### EXERCISE BRIEF:
Repeat the data exactly as it appears.

MATERIAL SUPPLIED Block Start

/-- Drop what a swap empties: TLB entries, L1 lines and predictors of the partition's cores, its pins (R46, R250). -/
def State.dropCaches (s : State) (p : Nat) : State :=
  let cores := s.coresOf p
  let m := s.msys
  let s1 := s.setMsys { m with
    tlb := m.tlb.filter (fun t => decide (t.part ≠ p))
    l1 := m.l1.filter (fun l => !cores.contains l.core)
    pins := m.pins.filter (fun k => !((aget s.grids k.grid).any fun g => g.part = p)) }
  { s1 with cores := s1.cores.map fun e => if cores.contains e.1 then (e.1, { e.2 with pred := [] }) else e }

/-- Are the cores and channels that a saved partition's blocks stood on free of other partitions? -/
def State.placesFree (s : State) (p : Nat) : Bool :=
  !s.othersOn p && (s.part p).chans.all fun e => !(s.chan e.1).busy

/-- A channel comes back to the state it was frozen in (R250, R278). -/
def Chan.thaw (c : Chan) : Chan := if c.st = .frozen then { c with st := c.stash } else c

/-- Apply the verdicts that waited, one after another (R250, R251). -/
def State.applyHeld (s : State) (p : Nat) : Nat → State
  | 0 => s
  | n + 1 => match s.heldVerdict p with
    | some (seq, v) => State.applyHeld (s.verdict p seq v) p n
    | none => s

/-! ### The events -/

/-- An event that concerns a partition. -/
def partEvent (f : State → Nat → State) (s : State) : Host.Outcome State Fault Refusal :=
  event (fun a s => match a with
    | .part p => f s p
    | _ => s) s

/-- FAULT_RECORD: a record is written (R241); a verdict that waited for its wave takes effect (R251). -/
def execFaultRecord (s : State) : Host.Outcome State Fault Refusal :=
  event (fun a s => match a with
    | .seq p n => (s.writeFRec p n).applyHeld p 1
    | _ => s) s

/-- VERDICT_REPLAY (R243). -/
def execVerdictReplay (s : State) : Host.Outcome State Fault Refusal :=
  event (fun a s => match a with
    | .seq p n => s.writeReplay p (BitVec.ofNat 64 (n % 2 ^ 32))
    | _ => s) s

/-- VERDICT_REFUSE (R243, R244). -/
def execVerdictRefuse (s : State) : Host.Outcome State Fault Refusal :=
  event (fun a s => match a with
    | .seq p n => s.writeReplay p (BitVec.ofNat 64 (2 ^ 62 + n % 2 ^ 32))
    | _ => s) s

/-- MATRIX_FREEZE (R247, R248). (Log entry 29, DEDUCED.) -/
def execMatrixFreeze (s : State) : Host.Outcome State Fault Refusal :=
  event (fun a s => match a with
    | .core k => s.freezeEngine k
    | _ => s) s

end Sys2Proof.Machine
end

MATERIAL SUPPLIED Block End

### SOLUTION FOR THIS PROBLEM:
/-- Drop what a swap empties: TLB entries, L1 lines and predictors of the partition's cores, its pins (R46, R250). -/
def State.dropCaches (s : State) (p : Nat) : State :=
  let cores := s.coresOf p
  let m := s.msys
  let s1 := s.setMsys { m with
    tlb := m.tlb.filter (fun t => decide (t.part ≠ p))
    l1 := m.l1.filter (fun l => !cores.contains l.core)
    pins := m.pins.filter (fun k => !((aget s.grids k.grid).any fun g => g.part = p)) }
  { s1 with cores := s1.cores.map fun e => if cores.contains e.1 then (e.1, { e.2 with pred := [] }) else e }

/-- Are the cores and channels that a saved partition's blocks stood on free of other partitions? -/
def State.placesFree (s : State) (p : Nat) : Bool :=
  !s.othersOn p && (s.part p).chans.all fun e => !(s.chan e.1).busy

/-- A channel comes back to the state it was frozen in (R250, R278). -/
def Chan.thaw (c : Chan) : Chan := if c.st = .frozen then { c with st := c.stash } else c

/-- Apply the verdicts that waited, one after another (R250, R251). -/
def State.applyHeld (s : State) (p : Nat) : Nat → State
  | 0 => s
  | n + 1 => match s.heldVerdict p with
    | some (seq, v) => State.applyHeld (s.verdict p seq v) p n
    | none => s

/-! ### The events -/

/-- An event that concerns a partition. -/
def partEvent (f : State → Nat → State) (s : State) : Host.Outcome State Fault Refusal :=
  event (fun a s => match a with
    | .part p => f s p
    | _ => s) s

/-- FAULT_RECORD: a record is written (R241); a verdict that waited for its wave takes effect (R251). -/
def execFaultRecord (s : State) : Host.Outcome State Fault Refusal :=
  event (fun a s => match a with
    | .seq p n => (s.writeFRec p n).applyHeld p 1
    | _ => s) s

/-- VERDICT_REPLAY (R243). -/
def execVerdictReplay (s : State) : Host.Outcome State Fault Refusal :=
  event (fun a s => match a with
    | .seq p n => s.writeReplay p (BitVec.ofNat 64 (n % 2 ^ 32))
    | _ => s) s

/-- VERDICT_REFUSE (R243, R244). -/
def execVerdictRefuse (s : State) : Host.Outcome State Fault Refusal :=
  event (fun a s => match a with
    | .seq p n => s.writeReplay p (BitVec.ofNat 64 (2 ^ 62 + n % 2 ^ 32))
    | _ => s) s

/-- MATRIX_FREEZE (R247, R248). (Log entry 29, DEDUCED.) -/
def execMatrixFreeze (s : State) : Host.Outcome State Fault Refusal :=
  event (fun a s => match a with
    | .core k => s.freezeEngine k
    | _ => s) s

end Sys2Proof.Machine
end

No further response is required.